> [DATA LISTING]:
/-- The offset measured moves the servo and is corrected (R402-R404). -/
def servoTake (s : State) (inc : Option Nat) : State × List (Nat × Word) :=
  match s.clkr.meas with
  | none => (s, [])
  | some o =>
    if !srcGood s then ({ s with clkr := { s.clkr with meas := none } }, [])
    else
      let thr := s.regF R.CLK_SERVO 0 16
      let good := if o.natAbs < thr then s.clkr.good + 1 else 0
      let bad := if 4 * thr ≤ o.natAbs then s.clkr.bad + 1 else 0
      let s1 := { s with clkr := { s.clkr with meas := none, good := good, bad := bad } }
      let s2 := s1.setReg R.CLK_OFS (w32 (ofSigned 32 (clampI (-2147483648) 2147483647 o)))
      (servoState (bigOffset s2 o) good bad, incWrite s inc ++ corrections s o)

/-- An offset has been measured on a source (R402). -/
def measured (s : State) (src : Nat) (o : Int) : State :=
  if s.clkr.src = src then { s with clkr := { s.clkr with meas := some o } } else s

/-! PTP (12.3) -/

/-- Page of a PTP port (Table 12-11): U0, U1, H0, H1, M, P0-P7, B0-B7. -/
def ptpPage (p : Nat) : Nat :=
  if p < 2 then 0x10 + p else if p < 4 then 0x22 + (p - 2) else if p = 4 then 0x24 else 0x12 + (p - 5)

/-- A port of instance N. -/
def isN (p : Nat) : Bool := decide (5 ≤ p)

/-- The instance of a port is enabled on it. -/
def ptpEn (s : State) (p : Nat) : Bool :=
  s.en 0x29 &&
  (if p < 2 then s.regB R.PTP_U (9 + p)
   else if p < 5 then s.regB R.PTP_H (24 + (p - 2))
   else if p < 13 then s.regB R.PTP_N (16 + (p - 5))
   else s.regB R.PTP_N (24 + (p - 13)))

/-- Domain number of a port's instance (Table 12-2). -/
def ptpDomain (s : State) (p : Nat) : Nat :=
  if p < 2 then s.regF R.PTP_U 0 8 else if p < 5 then s.regF R.PTP_H 0 8 else s.regF R.PTP_N 0 8

/-- Clock identity of the module: the EUI-64 of its lowest MAC address. -/
def clockId (s : State) : Nat := s.hw.macBase / 2 ^ 24 * 2 ^ 40 + 0xFFFE * 2 ^ 24 + s.hw.macBase % 2 ^ 24

/-- The port-group island of a page runs (Table 1-1). -/
def portIslandUp (s : State) (pg : Nat) : Bool :=
  match allPages.find? (·.num == pg) with
  | some d => s.islUp d.isl
  | none => false

/-- A port runs where its instance is enabled, its link is up and its island runs; a port that stops forgets what it heard
(R418). -/
def ptpTouch1 (s : State) (p : Nat) : State :=
  let x := s.pport p
  if ptpEn s p && s.en (ptpPage p) && linkUp s (ptpPage p) && portIslandUp s (ptpPage p) then
    if x.state = 0 then s.setPport p { x with state := if isN p then 4 else 1, heard := s.up } else s
  else if x.state = 0 then s
  else s.setPport p { ptp0 with sync := x.sync, bad := x.bad, delay := x.delay }

/-- What orders data sets of different grandmasters, and what orders those of one (IEEE 1588-2019): the lower list is better. -/
def PtpData.key (d : PtpData) : List Nat := [d.prio1, d.cls, d.acc, d.var, d.prio2, d.gm]
def PtpData.path (d : PtpData) : List Nat := [d.steps, d.sender, d.senderPort]
def lexLt : List Nat → List Nat → Bool
  | a :: as, b :: bs => decide (a < b) || (a == b && lexLt as bs)
  | _, _ => false
def PtpData.better (a b : PtpData) : Bool := if a.gm = b.gm then lexLt a.path b.path else lexLt a.key b.key

/-- An Announce whose data set qualifies: not one that leads back to the module (R407), nor one of 255 steps or more. -/
def Foreign.fit (s : State) (f : Foreign) : Bool :=
  f.ok && f.ds.gm != clockId s && f.ds.sender != clockId s && decide (f.ds.steps < 255)

/-- The best qualified data set heard on a port. -/
def portBest (s : State) (p : Nat) : Option PtpData :=
  ((s.pport p).foreign.filter (Foreign.fit s)).foldl (fun b f =>
    match b with
    | none => some f.ds
    | some d => if f.ds.better d then some f.ds else some d) none

/-- The best port among some, the first of equals. -/
def bestPort (s : State) (ps : List Nat) : Option (Nat × PtpData) :=
  ps.foldl (fun b p =>
    match portBest s p, b with
    | none, _ => b
    | some d, none => some (p, d)
    | some d, some (q, e) => if d.better e then some (p, d) else some (q, e)) none

/-- The module's own data set (R407). -/
def ownData (s : State) : PtpData :=
  let cls := if s.clkr.state = 3 then (if s.clkr.inspec then 7 else 187) else 248
  ⟨clockId s, s.regF R.PTP_H 8 8, cls, 0xFE, 0xFFFF, s.regF R.PTP_H 16 8, 0, clockId s, 0, 0, false, false, false⟩

/-- The data set instances H and N announce (R407, R408). -/
def announceData (s : State) : PtpData :=
  let via (ps : List Nat) : PtpData :=
    match bestPort s (ps.filter fun p => (s.pport p).state == 3) with
    | some (_, d) => { d with steps := d.steps + 1, sender := clockId s, senderPort := 0 }
    | none => ownData s
  if s.clkr.src = 1 then via [0, 1] else if s.clkr.src = 2 then via [2, 3, 4] else ownData s

/-- The data set the module would announce if it took no time over H. -/
def localData (s : State) : PtpData := if s.clkr.src = 2 then ownData s else announceData s

/-- Port states of instance U (R406). -/
def bmcU (s : State) : State :=
  let up (p : Nat) : Bool := (s.pport p).state != 0
  match bestPort s ([0, 1].filter up) with
  | none => ([0, 1].filter up).foldl (fun t p => t.setPport p { t.pport p with state := 1 }) s
  | some (b, _) => ([0, 1].filter up).foldl (fun t p => t.setPport p { t.pport p with state := if p = b then 3 else 1 }) s

/-- The state of a port of instance H that does not take time: it goes on listening where it has heard no qualified time
transmitter yet, and is PASSIVE where it has heard a better one than `mine`. -/
def stateH (s : State) (mine : PtpData) (p : Nat) : Nat :=
  match portBest s p with
  | some x => if x.better mine then 5 else 4
  | none => if (s.pport p).state = 1 then 1 else 4

/-- The module's own data set has a clockClass of 1 to 127, which takes time from no port (IEEE 1588-2019): in HOLDOVER with
INSPEC 1 (R407). -/
def ownHolds (s : State) : Bool := s.clkr.src != 1 && decide ((ownData s).cls ≤ 127)

/-- Port states of instance H (R407). -/
def bmcH (s : State) : State :=
  let ps := [2, 3, 4].filter fun p => (s.pport p).state != 0
  let own := localData s
  let put (t : State) (p st : Nat) : State := t.setPport p { t.pport p with state := st }
  match bestPort s ps with
  | none => ps.foldl (fun t p => put t p (stateH s own p)) s
  | some (b, d) =>
    if own.better d || ownHolds s then ps.foldl (fun t p => put t p (stateH s own p)) s
    else
      let mine : PtpData := { d with steps := d.steps + 1, sender := clockId s, senderPort := 0 }
      ps.foldl (fun t p => put t p (if p = b then 3 else stateH s mine p)) s

/-- Show the grandmaster in use while PTP is enabled (Table 12-10). -/
def gmShow (s : State) : State :=
  let d := announceData s
  let old := (s.reg (R.PTP_GMID 0)).toNat * 2 ^ 32 + (s.reg (R.PTP_GMID 1)).toNat
  let s1 := (s.setReg (R.PTP_GMID 0) (w32 (d.gm / 2 ^ 32))).setReg (R.PTP_GMID 1) (w32 d.gm)
  let s2 := s1.setReg R.PTP_GMQ (w32 (d.cls % 256 + d.acc % 256 * 256 + d.steps % 65536 * 65536))
  let s3 := s2.setReg R.PTP_UTC (w32 (d.utc % 65536 + b2n d.utcValid * 65536 + b2n d.leap61 * 131072 + b2n d.leap59 * 262144))
  if old = d.gm then s3 else raise s3 0x29 0
def gmTouch (s : State) : State := if s.en 0x29 then gmShow s else s

/-- After a change of what the ports hear: port states, availability and the data set. -/
def ptpSettle (s : State) : State := gmTouch (availTouch (bmcH (bmcU s)))

/-- After a change of settings or links. -/
def ptpTouch (s : State) : State := ptpSettle ((List.range 21).foldl ptpTouch1 s)

/-- Interval 2^n s in ns. -/
def logNs (n : Int) : Nat := if n < 0 then 1000000000 / 2 ^ n.natAbs else 1000000000 * 2 ^ n.natAbs

/-- A PTP message is dropped and counted (Table 12-11). -/
def ptpBad (s : State) (p : Nat) : State := s.setPport p { s.pport p with bad := satAdd 16 (s.pport p).bad 1 }

/-- Bytes of a PTP message header (IEEE 1588-2019): type, length, two-step flag, correction in 2^-16 ns, sequence,
control, interval. -/
def ptpHead (s : State) (p typ len : Nat) (twoStep : Bool) (corr seq ctl : Nat) (logI : Int) : List Byte :=
  beBytes 1 typ ++ beBytes 1 0x12 ++ beBytes 2 len ++ beBytes 1 (ptpDomain s p) ++ beBytes 1 0 ++
    beBytes 2 (b2n twoStep * 0x200) ++ beBytes 8 corr ++ beBytes 4 0 ++ beBytes 8 (clockId s) ++ beBytes 2 (p + 1) ++
    beBytes 2 seq ++ beBytes 1 ctl ++ beBytes 1 (ofSigned 8 logI)

/-- A PTP timestamp. -/
def ptpTime (t : Nat) : List Byte := beBytes 6 (secOf t) ++ beBytes 4 (nsOf t)

/-- Send a PTP message: IEEE 802.3 on H, M, P and B; UDP on U, whose IP and UDP header the manual does not give (free
bytes). `ev`: message type and sequence number of one whose transmit time is awaited (R306). -/
def ptpSendEv (s : State) (p : Nat) (msg : List Byte) (ev : Option (Nat × Nat)) : State :=
  if p < 2 then
    let n := if s.regB R.PTP_U 8 then 48 else 28
    let hd := (List.range n).map fun k => Config.freeByte s.freeCtr k
    let et := if s.regB R.PTP_U 8 then 0x86DD else 0x0800
    let da := if s.regB R.PTP_U 8 then 0x333300000181 else 0x01005E000181
    macSendPtp s.draw (ptpPage p) 1 (etherFrame s (ptpPage p) da et (hd ++ msg)) ev
  else macSendPtp s (ptpPage p) 1 (etherFrame s (ptpPage p) 0x011B19000000 0x88F7 msg) ev
def ptpSend (s : State) (p : Nat) (msg : List Byte) : State := ptpSendEv s p msg none

/-- Instance N is silent in STANDBY (R459), and before a member becomes ACTIVE (R474). -/
def ptpSilent (s : State) (p : Nat) : Bool := isN p && (s.pair.role == .standby || s.pair.role == .seeking)

/-- The timestamp of a message received on PTP port `p` whose frame passed its SFD at local-clock time `t` (R305, R409): the one
that stayed with the frame where the client's ring holds it, else the time less the calibrated ingress delay. -/
def rxTime (s : State) (p t : Nat) : Nat :=
  match (s.mac (ptpPage p)).ring.find? (·.sfd == t), calIndex (ptpPage p) with
  | some f, _ => f.ts
  | none, some k => ((t : Int) - calDelay s (0x10 + k)).toNat
  | none, none => t

/-- A received PTP message (R406-R408). -/
def ptpReceive (s : State) (p dom : Nat) (m : PtpMsg) : State :=
  let x := s.pport p
  if x.state = 0 || dom != ptpDomain s p then ptpBad s p
  else if isN p then
    match m with
    | .delayReq seq t4 rid rport =>
      -- on P ports a Delay_Req is answered, unless instance N is silent; a B port drops every PTP message of a node
      if p < 13 && ptpSilent s p then s
      else if p < 13 then
        ptpSend s p (ptpHead s p 9 54 false 0 seq 3 0 ++ ptpTime (rxTime s p t4) ++ beBytes 8 rid ++ beBytes 2 rport)
      else ptpBad s p
    | _ => ptpBad s p
  else match m with
    | .announce ds li =>
      let same (f : Foreign) : Bool := f.ds.sender == ds.sender && f.ds.senderPort == ds.senderPort
      let iv := logNs li
      let fs := match x.foreign.find? same with
        | some f => x.foreign.map fun g => if g = f then ⟨ds, s.up, iv, f.ok || decide (s.up < f.last + 4 * iv)⟩ else g
        | none => x.foreign ++ [⟨ds, s.up, iv, false⟩]
      ptpSettle (s.setPport p { x with foreign := fs, heard := s.up })
    | .sync seq t2 =>
      if x.state ≠ 3 then ptpBad s p
      else s.setPport p { x with sync1 := some (seq, rxTime s p t2), sync := satAdd 16 x.sync 1 }
    | .followUp seq t1 =>
      match x.sync1 with
      | some (q, t2) =>
        if x.state ≠ 3 ∨ q ≠ seq then ptpBad s p
        else
          let s1 := s.setPport p { x with sync1 := none, t1 := t1, t2 := t2 }
          measured s1 (if p < 2 then 1 else 2) ((t2 : Int) - t1 - x.delay)
      | none => ptpBad s p
    | .delayResp seq t4 li =>
      match x.req with
      | some (q, t3) =>
        if x.state ≠ 3 ∨ q ≠ seq then ptpBad s p
        else
          let d := (((x.t2 : Int) - x.t1) + ((t4 : Int) - t3)) / 2
          s.setPport p { x with req := none, delay := d, reqInt := max 125000000 (logNs li) }
      | none => ptpBad s p
    | .delayReq seq t4 rid rport =>
      if p < 2 || x.state != 4 then ptpBad s p
      else ptpSend s p (ptpHead s p 9 54 false 0 seq 3 0 ++ ptpTime (rxTime s p t4) ++ beBytes 8 rid ++ beBytes 2 rport)

/-- Sync interval of a port, as a power of two (R407, R408). -/
def syncLog (s : State) (p : Nat) : Int :=
  if p < 5 then -4 else if p < 13 then toSigned 4 (s.regF R.PTP_N 8 4) else toSigned 4 (s.regF R.PTP_N 12 4)

/-- PTP_SYNC_SEND: a Sync (R407, R408); its Follow_Up is sent when the Sync has left (R306). -/
def ptpSyncSend (s : State) (p : Nat) : State :=
  let x := s.pport p
  if p < 2 || x.state != 4 || ptpSilent s p || !elapsed s x.lastSync (logNs (syncLog s p)) then s
  else
    let s1 := s.setPport p { x with lastSync := s.up, seq := (x.seq + 1) % 65536, sync := satAdd 16 x.sync 1 }
    ptpSendEv s1 p (ptpHead s p 0 44 true 0 x.seq 0 (syncLog s p) ++ List.replicate 10 0#8) (some (0, x.seq))
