-- ==== Sys2Proof/Machine/Meter.lean ====
section
/-! DEFINITION. Energy metering (chapter 11): quanta, folds, intervals, saves, pulse outputs and the seal. Energies are
in units of 2^-32 mJ (R365); an increment is cut to whole units. -/

namespace Sys2Proof.Machine

/-! Sets and accumulators -/

def State.mset (s : State) (k : Nat) : MtrSet := lget s.mtr.sets k mset0
def State.setMset (s : State) (k : Nat) (x : MtrSet) : State :=
  { s with mtr := { s.mtr with sets := s.mtr.sets.set k x } }

/-- The sets of a module: rails and strings only where the drive is fitted (R357). -/
def setsOf (s : State) : List Nat := if s.hw.drive then [0, 1, 2, 3] else [0, 1]

/-- The set of an accumulator (Table 4-6). -/
def setOf (a : Nat) : Nat := if a < 32 then 0 else if a = 32 then 1 else if a < 37 then 2 else 3

/-- An accumulator's value, and its count in mJ. -/
def accVal (s : State) (a : Nat) : Nat := sgetD s.mtr.acc a 0
def accCount (v : Nat) : Nat := v / 4294967296

/-- The module meters: MTR_CTL.EN and the page's EN (R388). -/
def metering (s : State) : Bool := s.en 0x38 && s.regB R.MTR_CTL 0

/-- Nominal voltage in µV and current in µA; thresholds of R363 in pW and µA. -/
def inUa (s : State) : Nat := s.regF R.MTR_NOM 16 16 * 1000000
def noloadPw (s : State) : Nat := s.regF R.MTR_NOLOAD 0 10 * (s.regF R.MTR_NOM 16 16) * (s.regF R.MTR_NOM 0 16) * 1000000
def istartUa (s : State) : Nat := s.regF R.MTR_NOLOAD 16 10 * (s.regF R.MTR_NOM 16 16) * 10

/-! Windows of time -/

/-- The boundary of a length after a stamp (R376, R380). -/
def nextBoundary (len t : Nat) : Nat := (t / len + 1) * len

/-- Length of an interval code in ns. -/
def ivlLen (c : Nat) : Nat := lget [1, 5, 10, 15, 30, 60] c 15 * 60 * 1000000000
def saveLen (s : State) : Nat := s.regF R.MTR_CTL 16 16 * 10000000

/-! Records of the Lining (R381) -/

/-- A time as a metering record holds it. -/
def recTime (t : Nat) : List Byte := leBytes 4 (nsOf t) ++ leBytes 6 (secOf t)

/-- ENERGY payload (Table 11-6). -/
def energyPayload (s : State) (t : Nat) (final : Bool) (vals : SMap Nat) : List Byte :=
  recTime t ++ leBytes 1 (b2n final + 2 * b2n (!s.clkr.valid)) ++ leBytes 1 0 ++ leBytes 2 101 ++ leBytes 2 s.mtr.gaps ++
    ((List.range 101).map fun a => let v := sgetD vals a 0; leBytes 8 (accCount v) ++ leBytes 4 (v % 4294967296)).flatten

/-- INTERVAL payload (Table 11-6). -/
def intervalPayload (s : State) (vals : SMap Nat) : List Byte :=
  recTime s.mtr.ivlStart ++ leBytes 1 s.mtr.ivlCode ++ leBytes 1 s.mtr.ivlFlags ++ leBytes 2 101 ++ leBytes 2 s.mtr.gaps ++
    ((List.range 101).map fun a =>
      leBytes 8 (accCount (sgetD vals a 0) - accCount (sgetD s.mtr.ivlOpen a 0))).flatten

/-- The minutes of the local clock, of which every interval is made (R376). -/
def minuteNs : Nat := 60000000000

/-- A quantum stamped at or after the end of the open interval has been taken: what follows belongs to a later one, also
after a backward step (R377, R379). -/
def ivlPassed (m : MtrRt) : Bool :=
  m.ivl.done.contains 0 || (lget m.sets 0 mset0).q.any fun q => decide (m.ivl.at_ ≤ q.stamp)

/-- Flags of later intervals, by minute; those of more than an hour before are of no interval any more. -/
def laterFlag (m : MtrRt) (k fl : Nat) : MtrRt :=
  { m with ivlLater := sput (sdelIf m.ivlLater fun j => decide (j + 60 < k)) k (sgetD m.ivlLater k 0 ||| fl) 0 }

/-- Note flags of R378 for the interval that a stamp lies in. -/
def flagAt (m : MtrRt) (stamp fl : Nat) : MtrRt :=
  if fl = 0 then m
  else if stamp < m.ivl.at_ ∧ !ivlPassed m then { m with ivlFlags := m.ivlFlags ||| fl }
  else laterFlag m (max stamp m.ivl.at_ / minuteNs) fl

/-- Flags of the interval that opens at `a` and ends at `b`: those of its minutes. -/
def laterFlags (m : MtrRt) (a b : Nat) : Nat :=
  (m.ivlLater.filter fun e => decide (a / minuteNs ≤ e.1) && decide (e.1 < b / minuteNs)).foldl (fun f e => f ||| e.2) 0

/-- Intervals that a gap overlaps are INCOMPLETE, with LOSS where it lost energy (R384, R385): the open one, and those
whose minutes the last hour of the gap touches. -/
def gapFlags (s : State) (a b : Nat) (loss : Bool) : State :=
  let fl := 1 + 2 * b2n loss
  let m := s.mtr
  let m1 := if a < m.ivl.at_ ∧ m.ivlStart < b then { m with ivlFlags := m.ivlFlags ||| fl } else m
  let lo := max (max a m.ivl.at_) (b - 60 * minuteNs) / minuteNs
  { s with mtr := (List.range (cdiv b minuteNs - lo)).foldl (fun x k => laterFlag x (lo + k) fl) m1 }

/-- Append a GAP record from `a` to `b` (Table 11-7, R384, R385): one with LOSS counts in GAPS. -/
def appendGap (s : State) (a b : Nat) (loss : Bool) : State :=
  let g := if loss then satAdd 16 s.mtr.gaps 1 else s.mtr.gaps
  let s1 := gapFlags { s with mtr := { s.mtr with gaps := g } } a b loss
  let pay := recTime a ++ recTime b ++ leBytes 1 (b2n loss) ++ leBytes 1 0 ++ leBytes 2 g
  let s2 := (linSubmit s1 (mkRec s1 0x32 false true pay)).1
  if loss then raise s2 0x38 1 else s2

> [WORK INSTRUCTIONS]:
If a line in the records includes the string "metering", copy it.

> [ANSWER FOR THE TASK]:
/-! DEFINITION. Energy metering (chapter 11): quanta, folds, intervals, saves, pulse outputs and the seal. Energies are
def metering (s : State) : Bool := s.en 0x38 && s.regB R.MTR_CTL 0
/-- A time as a metering record holds it. -/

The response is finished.